- Work to complete: Your reply should hold only the lines from the records below where "encode" occurs.

[Collected data entries]
* * * * *
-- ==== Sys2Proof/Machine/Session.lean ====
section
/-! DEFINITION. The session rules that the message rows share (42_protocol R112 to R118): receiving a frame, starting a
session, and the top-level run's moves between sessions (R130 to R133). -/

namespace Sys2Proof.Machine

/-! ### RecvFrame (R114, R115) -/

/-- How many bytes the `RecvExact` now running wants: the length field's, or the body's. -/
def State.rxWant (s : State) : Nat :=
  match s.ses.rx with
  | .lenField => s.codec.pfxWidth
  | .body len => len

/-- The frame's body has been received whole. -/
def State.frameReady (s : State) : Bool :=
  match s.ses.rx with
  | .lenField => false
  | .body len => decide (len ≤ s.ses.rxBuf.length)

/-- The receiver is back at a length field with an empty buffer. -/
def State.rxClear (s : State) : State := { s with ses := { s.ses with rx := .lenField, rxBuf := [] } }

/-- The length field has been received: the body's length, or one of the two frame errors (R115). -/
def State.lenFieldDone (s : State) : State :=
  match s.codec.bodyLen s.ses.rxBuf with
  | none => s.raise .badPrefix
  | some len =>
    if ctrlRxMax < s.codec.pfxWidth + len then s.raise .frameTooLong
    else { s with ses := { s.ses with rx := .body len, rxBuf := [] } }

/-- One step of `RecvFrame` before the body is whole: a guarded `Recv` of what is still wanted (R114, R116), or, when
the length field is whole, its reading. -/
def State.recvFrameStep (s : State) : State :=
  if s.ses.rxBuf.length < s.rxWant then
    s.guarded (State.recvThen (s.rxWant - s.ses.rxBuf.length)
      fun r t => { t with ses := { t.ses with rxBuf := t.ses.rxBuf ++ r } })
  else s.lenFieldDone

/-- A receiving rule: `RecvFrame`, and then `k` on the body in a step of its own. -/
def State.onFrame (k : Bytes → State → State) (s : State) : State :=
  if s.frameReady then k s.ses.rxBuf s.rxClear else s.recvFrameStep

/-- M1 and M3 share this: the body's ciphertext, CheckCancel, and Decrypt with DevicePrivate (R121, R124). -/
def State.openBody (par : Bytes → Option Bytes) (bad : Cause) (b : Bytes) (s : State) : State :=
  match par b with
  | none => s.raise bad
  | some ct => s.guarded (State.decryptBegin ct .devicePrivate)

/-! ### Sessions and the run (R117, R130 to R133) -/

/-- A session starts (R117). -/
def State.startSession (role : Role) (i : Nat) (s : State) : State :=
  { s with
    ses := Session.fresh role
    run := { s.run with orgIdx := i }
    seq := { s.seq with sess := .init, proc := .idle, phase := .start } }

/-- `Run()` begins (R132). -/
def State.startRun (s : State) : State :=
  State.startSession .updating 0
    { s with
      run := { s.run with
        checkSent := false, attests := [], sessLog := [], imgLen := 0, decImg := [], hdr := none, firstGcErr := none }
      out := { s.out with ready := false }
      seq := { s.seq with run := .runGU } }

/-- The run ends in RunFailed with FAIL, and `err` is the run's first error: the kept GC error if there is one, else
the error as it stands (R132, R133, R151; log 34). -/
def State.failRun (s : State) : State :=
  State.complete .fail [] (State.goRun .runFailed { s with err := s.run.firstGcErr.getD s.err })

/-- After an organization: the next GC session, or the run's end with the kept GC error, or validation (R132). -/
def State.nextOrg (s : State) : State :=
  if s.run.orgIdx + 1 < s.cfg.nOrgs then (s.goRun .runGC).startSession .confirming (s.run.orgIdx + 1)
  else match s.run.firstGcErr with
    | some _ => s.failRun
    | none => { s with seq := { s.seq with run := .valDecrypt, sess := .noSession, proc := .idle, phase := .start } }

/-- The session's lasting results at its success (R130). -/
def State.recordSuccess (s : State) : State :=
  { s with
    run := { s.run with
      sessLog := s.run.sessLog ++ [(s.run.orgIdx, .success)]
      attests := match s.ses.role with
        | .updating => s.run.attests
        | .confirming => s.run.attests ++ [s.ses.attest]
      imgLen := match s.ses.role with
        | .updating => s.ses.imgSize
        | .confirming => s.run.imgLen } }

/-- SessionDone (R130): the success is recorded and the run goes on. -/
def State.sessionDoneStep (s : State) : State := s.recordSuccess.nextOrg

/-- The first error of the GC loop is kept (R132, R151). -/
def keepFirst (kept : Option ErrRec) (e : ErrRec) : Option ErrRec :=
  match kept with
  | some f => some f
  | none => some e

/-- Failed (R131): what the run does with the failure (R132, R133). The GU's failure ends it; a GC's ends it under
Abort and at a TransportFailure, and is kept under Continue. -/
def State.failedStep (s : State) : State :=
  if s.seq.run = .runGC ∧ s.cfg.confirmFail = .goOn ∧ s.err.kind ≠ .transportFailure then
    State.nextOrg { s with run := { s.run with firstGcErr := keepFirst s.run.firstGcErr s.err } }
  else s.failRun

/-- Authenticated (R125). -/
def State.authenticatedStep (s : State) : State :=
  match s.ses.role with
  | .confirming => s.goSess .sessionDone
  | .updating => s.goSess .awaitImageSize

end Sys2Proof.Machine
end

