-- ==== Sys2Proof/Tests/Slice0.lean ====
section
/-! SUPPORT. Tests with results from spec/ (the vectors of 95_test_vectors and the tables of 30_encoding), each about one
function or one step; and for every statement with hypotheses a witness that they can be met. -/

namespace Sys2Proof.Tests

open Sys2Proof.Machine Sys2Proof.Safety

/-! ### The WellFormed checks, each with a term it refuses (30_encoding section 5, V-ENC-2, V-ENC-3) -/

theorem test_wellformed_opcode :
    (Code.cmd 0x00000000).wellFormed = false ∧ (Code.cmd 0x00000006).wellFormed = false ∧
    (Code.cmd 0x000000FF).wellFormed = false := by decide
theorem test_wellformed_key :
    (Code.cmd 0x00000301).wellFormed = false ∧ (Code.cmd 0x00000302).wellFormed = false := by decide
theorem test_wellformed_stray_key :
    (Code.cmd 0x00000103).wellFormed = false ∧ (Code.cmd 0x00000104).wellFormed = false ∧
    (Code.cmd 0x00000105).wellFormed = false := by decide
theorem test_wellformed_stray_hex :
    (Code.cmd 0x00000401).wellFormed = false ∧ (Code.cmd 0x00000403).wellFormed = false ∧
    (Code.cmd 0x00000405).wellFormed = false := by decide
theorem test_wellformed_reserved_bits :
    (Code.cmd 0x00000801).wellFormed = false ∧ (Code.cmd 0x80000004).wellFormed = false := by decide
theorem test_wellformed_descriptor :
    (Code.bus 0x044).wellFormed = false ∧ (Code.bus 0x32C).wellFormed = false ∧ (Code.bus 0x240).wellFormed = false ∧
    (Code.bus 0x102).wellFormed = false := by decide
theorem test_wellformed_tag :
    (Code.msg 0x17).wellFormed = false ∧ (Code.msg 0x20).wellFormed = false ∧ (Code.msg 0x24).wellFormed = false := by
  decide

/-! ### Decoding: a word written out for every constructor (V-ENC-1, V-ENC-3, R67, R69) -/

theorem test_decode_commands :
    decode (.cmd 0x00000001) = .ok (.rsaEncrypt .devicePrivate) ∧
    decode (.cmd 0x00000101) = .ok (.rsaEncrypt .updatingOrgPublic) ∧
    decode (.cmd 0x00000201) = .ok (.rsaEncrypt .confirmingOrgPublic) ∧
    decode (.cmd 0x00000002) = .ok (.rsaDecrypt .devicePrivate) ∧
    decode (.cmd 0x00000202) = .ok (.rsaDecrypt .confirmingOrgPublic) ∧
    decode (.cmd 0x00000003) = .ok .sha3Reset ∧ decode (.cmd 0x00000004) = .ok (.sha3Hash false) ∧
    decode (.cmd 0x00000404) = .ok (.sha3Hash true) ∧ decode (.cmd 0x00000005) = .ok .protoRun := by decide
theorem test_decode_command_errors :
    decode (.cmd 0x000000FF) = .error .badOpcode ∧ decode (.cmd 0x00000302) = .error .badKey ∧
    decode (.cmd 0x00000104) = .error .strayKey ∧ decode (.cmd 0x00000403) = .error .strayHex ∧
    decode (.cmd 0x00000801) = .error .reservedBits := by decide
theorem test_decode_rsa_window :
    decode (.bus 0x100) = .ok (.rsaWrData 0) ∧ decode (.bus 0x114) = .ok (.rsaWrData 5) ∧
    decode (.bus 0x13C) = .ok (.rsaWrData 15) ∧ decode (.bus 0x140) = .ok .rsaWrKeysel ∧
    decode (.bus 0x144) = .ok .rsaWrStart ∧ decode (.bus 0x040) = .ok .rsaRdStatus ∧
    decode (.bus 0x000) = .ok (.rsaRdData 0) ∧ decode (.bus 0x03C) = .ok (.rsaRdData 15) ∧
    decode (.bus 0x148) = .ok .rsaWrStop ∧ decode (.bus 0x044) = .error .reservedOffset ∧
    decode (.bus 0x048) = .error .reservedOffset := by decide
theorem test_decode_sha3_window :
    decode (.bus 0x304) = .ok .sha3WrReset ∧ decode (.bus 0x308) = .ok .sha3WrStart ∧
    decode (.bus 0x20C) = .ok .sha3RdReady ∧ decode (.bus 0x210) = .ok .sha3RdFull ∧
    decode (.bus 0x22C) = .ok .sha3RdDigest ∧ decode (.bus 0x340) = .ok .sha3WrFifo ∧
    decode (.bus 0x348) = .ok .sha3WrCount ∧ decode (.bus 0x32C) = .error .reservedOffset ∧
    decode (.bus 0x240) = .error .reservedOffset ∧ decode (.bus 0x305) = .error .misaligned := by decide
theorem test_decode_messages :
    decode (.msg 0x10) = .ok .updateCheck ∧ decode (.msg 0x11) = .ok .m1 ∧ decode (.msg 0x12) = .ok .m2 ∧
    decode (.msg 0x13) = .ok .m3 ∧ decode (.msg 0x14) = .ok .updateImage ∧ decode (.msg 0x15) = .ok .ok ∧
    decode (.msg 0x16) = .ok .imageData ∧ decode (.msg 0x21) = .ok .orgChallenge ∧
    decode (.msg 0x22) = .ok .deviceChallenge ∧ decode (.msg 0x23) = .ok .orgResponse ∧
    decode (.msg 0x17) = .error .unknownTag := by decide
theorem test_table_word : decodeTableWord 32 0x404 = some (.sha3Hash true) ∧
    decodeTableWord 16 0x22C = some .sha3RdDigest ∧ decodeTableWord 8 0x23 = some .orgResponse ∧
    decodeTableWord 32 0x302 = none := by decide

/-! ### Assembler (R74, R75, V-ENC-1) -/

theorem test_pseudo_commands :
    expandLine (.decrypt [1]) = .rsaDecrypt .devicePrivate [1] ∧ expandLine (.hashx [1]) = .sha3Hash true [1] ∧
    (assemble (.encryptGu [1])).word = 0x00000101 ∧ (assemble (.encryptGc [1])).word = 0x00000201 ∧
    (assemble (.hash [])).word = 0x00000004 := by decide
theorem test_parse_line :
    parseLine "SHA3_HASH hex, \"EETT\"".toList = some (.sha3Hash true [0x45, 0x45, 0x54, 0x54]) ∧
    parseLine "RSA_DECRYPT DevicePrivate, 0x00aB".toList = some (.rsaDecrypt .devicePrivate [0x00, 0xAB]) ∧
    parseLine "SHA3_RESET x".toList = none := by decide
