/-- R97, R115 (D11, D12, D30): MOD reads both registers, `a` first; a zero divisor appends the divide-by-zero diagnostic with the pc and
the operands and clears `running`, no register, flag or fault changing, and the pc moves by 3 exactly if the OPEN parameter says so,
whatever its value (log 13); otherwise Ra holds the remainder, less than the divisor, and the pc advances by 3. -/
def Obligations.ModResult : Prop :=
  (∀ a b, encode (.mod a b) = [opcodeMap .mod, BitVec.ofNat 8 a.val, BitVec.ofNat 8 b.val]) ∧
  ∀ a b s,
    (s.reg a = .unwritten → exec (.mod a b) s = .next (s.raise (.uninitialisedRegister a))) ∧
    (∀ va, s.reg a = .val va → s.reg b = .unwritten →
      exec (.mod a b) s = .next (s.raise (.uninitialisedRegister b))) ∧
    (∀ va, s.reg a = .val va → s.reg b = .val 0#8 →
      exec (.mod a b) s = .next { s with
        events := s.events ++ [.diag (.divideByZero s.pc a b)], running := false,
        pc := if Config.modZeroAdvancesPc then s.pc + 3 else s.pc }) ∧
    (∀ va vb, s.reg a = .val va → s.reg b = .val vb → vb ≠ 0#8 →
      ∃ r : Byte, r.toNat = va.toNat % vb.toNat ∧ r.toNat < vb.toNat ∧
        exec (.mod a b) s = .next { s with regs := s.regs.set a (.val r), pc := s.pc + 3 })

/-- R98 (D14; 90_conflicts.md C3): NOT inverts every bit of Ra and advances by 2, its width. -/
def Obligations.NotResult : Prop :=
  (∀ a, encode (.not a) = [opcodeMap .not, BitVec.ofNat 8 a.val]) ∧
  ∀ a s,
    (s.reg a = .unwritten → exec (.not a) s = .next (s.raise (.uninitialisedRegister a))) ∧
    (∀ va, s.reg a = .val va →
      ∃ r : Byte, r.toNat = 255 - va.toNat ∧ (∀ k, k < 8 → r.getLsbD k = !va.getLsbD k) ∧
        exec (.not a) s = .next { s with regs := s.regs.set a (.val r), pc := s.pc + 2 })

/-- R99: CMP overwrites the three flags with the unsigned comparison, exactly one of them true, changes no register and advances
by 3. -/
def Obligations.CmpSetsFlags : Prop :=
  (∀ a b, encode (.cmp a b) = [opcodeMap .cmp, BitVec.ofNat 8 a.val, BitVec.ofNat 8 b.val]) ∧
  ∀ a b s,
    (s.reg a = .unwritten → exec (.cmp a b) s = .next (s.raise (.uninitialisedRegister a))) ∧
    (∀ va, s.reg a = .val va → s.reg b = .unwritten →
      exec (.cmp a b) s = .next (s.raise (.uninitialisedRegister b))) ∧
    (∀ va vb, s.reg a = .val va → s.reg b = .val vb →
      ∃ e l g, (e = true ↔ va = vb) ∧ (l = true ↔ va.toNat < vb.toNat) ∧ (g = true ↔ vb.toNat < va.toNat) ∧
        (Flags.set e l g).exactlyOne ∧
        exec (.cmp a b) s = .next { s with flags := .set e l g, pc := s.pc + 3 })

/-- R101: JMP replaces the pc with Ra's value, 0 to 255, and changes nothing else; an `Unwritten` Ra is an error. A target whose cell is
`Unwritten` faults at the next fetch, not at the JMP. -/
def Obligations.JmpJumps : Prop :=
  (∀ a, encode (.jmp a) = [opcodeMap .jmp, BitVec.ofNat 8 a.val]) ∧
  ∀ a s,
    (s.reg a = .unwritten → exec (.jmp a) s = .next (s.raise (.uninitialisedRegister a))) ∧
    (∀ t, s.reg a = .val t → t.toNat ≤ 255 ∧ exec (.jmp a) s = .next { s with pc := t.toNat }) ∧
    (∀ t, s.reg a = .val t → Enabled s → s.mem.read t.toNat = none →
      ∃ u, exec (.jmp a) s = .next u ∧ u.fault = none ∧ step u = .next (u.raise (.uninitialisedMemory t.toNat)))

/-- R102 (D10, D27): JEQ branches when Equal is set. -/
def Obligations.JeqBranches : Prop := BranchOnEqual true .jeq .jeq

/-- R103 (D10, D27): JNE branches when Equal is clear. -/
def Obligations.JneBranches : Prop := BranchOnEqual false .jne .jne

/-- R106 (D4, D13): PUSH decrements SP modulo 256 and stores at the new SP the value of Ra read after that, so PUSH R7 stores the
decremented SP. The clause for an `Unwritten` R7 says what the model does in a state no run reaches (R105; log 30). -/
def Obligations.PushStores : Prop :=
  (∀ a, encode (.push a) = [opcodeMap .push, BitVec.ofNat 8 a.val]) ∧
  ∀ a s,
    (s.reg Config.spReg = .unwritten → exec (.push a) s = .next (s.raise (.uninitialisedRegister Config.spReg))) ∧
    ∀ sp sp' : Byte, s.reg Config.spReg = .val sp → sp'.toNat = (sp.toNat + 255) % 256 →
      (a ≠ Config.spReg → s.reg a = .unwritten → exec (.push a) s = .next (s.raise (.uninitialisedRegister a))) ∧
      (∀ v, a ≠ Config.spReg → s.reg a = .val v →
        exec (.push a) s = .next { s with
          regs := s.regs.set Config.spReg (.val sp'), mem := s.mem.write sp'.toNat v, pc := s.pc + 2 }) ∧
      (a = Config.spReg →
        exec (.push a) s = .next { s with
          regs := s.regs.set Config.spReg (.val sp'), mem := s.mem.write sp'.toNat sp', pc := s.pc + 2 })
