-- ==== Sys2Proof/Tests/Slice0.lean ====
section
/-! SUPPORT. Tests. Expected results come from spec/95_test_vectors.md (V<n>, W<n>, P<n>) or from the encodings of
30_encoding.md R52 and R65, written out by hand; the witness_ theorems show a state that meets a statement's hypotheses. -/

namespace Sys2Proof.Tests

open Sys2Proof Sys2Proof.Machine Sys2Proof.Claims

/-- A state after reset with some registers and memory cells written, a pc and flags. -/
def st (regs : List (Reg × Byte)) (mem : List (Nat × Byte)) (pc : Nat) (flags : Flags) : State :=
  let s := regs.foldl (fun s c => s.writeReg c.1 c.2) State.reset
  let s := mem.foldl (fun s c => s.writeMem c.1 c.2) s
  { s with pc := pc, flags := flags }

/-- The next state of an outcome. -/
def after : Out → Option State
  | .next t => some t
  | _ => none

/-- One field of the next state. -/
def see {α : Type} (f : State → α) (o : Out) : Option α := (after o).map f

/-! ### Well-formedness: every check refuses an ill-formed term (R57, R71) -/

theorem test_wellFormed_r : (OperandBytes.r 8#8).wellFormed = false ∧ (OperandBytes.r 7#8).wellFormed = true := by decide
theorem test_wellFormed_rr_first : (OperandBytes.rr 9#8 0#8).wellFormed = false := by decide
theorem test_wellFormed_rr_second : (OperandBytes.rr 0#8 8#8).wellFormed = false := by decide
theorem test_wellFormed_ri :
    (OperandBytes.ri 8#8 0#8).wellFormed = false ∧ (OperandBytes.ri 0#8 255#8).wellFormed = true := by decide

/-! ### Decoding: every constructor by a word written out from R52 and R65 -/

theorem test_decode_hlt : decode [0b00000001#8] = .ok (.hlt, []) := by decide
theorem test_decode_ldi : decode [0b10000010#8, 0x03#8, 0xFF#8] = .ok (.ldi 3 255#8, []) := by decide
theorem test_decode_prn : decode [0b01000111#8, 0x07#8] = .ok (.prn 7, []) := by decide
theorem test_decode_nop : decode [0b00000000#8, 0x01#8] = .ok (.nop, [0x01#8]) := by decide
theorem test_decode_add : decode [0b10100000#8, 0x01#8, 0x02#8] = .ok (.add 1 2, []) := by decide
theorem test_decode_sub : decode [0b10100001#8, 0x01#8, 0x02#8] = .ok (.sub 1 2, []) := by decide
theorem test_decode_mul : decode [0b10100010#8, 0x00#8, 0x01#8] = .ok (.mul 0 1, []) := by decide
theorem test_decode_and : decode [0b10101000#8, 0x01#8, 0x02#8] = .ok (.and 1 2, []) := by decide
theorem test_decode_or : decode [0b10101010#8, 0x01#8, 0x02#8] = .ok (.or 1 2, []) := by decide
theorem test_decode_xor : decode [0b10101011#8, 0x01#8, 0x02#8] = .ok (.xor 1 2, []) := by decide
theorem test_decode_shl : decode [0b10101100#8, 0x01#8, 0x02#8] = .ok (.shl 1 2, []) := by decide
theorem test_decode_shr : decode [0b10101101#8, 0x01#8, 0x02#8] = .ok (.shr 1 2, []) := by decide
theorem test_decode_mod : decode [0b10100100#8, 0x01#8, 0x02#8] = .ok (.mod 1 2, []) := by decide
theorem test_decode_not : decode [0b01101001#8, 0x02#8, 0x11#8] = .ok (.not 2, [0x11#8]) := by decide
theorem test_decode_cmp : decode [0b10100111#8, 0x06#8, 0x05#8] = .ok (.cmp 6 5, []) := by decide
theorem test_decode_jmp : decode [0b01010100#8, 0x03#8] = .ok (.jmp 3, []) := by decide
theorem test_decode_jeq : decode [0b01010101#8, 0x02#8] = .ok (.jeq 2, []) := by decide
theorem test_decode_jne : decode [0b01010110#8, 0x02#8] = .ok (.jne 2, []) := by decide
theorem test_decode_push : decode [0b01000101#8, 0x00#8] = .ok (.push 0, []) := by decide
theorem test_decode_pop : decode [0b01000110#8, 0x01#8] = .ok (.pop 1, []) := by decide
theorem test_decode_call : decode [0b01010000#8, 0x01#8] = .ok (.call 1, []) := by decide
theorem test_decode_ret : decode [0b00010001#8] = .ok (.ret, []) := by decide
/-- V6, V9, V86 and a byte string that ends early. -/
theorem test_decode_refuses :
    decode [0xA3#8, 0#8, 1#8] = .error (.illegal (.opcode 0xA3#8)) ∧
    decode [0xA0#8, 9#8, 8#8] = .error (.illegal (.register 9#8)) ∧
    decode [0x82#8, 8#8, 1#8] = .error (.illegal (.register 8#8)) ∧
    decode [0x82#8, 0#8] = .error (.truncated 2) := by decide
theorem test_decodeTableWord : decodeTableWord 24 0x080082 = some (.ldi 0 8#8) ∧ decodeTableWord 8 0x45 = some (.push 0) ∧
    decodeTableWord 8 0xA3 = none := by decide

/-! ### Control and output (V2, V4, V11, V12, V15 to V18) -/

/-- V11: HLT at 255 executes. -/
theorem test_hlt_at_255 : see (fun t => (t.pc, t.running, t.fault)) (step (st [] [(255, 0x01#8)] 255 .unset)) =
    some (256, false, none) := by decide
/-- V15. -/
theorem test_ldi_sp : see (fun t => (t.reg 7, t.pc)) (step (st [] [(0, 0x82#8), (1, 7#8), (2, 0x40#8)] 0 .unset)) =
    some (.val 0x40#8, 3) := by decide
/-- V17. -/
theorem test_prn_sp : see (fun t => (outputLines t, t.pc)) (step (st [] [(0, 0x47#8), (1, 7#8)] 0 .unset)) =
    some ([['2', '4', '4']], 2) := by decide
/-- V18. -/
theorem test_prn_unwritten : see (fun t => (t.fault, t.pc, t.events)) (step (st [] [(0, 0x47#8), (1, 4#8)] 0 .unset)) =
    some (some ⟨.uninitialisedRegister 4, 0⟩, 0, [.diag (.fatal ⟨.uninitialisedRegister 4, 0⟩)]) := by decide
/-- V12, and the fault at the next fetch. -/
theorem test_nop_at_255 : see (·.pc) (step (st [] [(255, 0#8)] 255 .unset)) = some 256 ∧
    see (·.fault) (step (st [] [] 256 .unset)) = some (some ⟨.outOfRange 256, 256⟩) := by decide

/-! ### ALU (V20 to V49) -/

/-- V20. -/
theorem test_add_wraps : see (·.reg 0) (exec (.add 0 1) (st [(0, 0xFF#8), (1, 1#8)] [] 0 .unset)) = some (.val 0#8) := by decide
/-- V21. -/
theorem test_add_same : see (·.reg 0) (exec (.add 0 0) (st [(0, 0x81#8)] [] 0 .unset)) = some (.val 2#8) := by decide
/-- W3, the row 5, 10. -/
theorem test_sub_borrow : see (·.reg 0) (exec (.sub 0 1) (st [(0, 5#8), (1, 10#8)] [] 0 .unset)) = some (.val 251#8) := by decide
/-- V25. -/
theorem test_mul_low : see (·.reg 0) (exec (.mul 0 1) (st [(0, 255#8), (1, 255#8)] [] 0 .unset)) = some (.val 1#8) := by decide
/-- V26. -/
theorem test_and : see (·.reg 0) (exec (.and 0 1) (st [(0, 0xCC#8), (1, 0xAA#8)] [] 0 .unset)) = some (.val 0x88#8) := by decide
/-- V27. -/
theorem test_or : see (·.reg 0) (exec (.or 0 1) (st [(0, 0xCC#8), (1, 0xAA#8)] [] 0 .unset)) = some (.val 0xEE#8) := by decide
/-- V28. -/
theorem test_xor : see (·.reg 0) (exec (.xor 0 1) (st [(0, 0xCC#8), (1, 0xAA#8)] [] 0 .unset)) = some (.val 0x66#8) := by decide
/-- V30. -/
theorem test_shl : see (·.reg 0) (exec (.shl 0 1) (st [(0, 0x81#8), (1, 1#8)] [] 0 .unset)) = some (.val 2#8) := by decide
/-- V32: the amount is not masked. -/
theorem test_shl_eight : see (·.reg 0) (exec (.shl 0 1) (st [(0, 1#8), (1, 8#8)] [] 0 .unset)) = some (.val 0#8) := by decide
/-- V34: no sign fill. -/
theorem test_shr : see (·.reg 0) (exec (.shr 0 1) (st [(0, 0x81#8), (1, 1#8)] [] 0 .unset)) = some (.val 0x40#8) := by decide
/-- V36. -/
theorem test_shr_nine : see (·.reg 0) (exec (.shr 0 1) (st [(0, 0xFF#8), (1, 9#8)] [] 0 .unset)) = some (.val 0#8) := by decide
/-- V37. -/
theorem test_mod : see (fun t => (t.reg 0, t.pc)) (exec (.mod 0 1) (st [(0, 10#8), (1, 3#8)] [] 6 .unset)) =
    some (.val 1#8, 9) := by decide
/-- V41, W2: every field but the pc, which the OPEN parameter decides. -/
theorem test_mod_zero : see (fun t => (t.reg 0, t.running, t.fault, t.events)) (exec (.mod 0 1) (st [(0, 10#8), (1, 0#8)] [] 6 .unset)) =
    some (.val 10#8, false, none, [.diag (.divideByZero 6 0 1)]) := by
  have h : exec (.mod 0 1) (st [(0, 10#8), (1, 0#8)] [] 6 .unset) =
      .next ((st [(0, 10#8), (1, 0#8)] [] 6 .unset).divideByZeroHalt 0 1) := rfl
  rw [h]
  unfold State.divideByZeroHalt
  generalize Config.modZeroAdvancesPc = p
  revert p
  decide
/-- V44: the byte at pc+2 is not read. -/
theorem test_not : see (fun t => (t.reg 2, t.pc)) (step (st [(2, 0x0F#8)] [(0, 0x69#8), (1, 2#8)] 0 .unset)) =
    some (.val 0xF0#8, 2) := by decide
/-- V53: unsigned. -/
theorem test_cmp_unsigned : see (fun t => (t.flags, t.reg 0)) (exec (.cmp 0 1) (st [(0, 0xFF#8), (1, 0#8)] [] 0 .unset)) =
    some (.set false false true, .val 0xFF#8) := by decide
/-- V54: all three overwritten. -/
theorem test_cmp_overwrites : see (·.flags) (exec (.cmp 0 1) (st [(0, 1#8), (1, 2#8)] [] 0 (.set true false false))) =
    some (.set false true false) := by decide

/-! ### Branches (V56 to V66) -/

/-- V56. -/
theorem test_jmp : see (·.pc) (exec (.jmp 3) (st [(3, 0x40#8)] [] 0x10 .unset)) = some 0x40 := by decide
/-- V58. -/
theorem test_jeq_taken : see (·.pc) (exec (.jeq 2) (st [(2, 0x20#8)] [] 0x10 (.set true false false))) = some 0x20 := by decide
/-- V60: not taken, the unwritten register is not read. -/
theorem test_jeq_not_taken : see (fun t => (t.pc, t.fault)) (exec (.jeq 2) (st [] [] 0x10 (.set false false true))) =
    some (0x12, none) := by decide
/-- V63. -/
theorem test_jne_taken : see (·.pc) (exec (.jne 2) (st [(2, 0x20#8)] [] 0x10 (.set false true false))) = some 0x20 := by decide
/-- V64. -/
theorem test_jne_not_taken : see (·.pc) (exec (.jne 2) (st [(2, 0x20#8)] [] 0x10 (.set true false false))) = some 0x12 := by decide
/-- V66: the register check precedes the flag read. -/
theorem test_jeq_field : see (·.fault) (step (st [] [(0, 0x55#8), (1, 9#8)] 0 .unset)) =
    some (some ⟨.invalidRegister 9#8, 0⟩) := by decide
* * * * *
- Written response:
  (∀ a b, encode (.mod a b) = [opcodeMap .mod, BitVec.ofNat 8 a.val, BitVec.ofNat 8 b.val]) ∧
  (∀ a, encode (.not a) = [opcodeMap .not, BitVec.ofNat 8 a.val]) ∧
  (∀ a b, encode (.cmp a b) = [opcodeMap .cmp, BitVec.ofNat 8 a.val, BitVec.ofNat 8 b.val]) ∧
  (∀ a, encode (.jmp a) = [opcodeMap .jmp, BitVec.ofNat 8 a.val]) ∧
  (∀ a, encode (.push a) = [opcodeMap .push, BitVec.ofNat 8 a.val]) ∧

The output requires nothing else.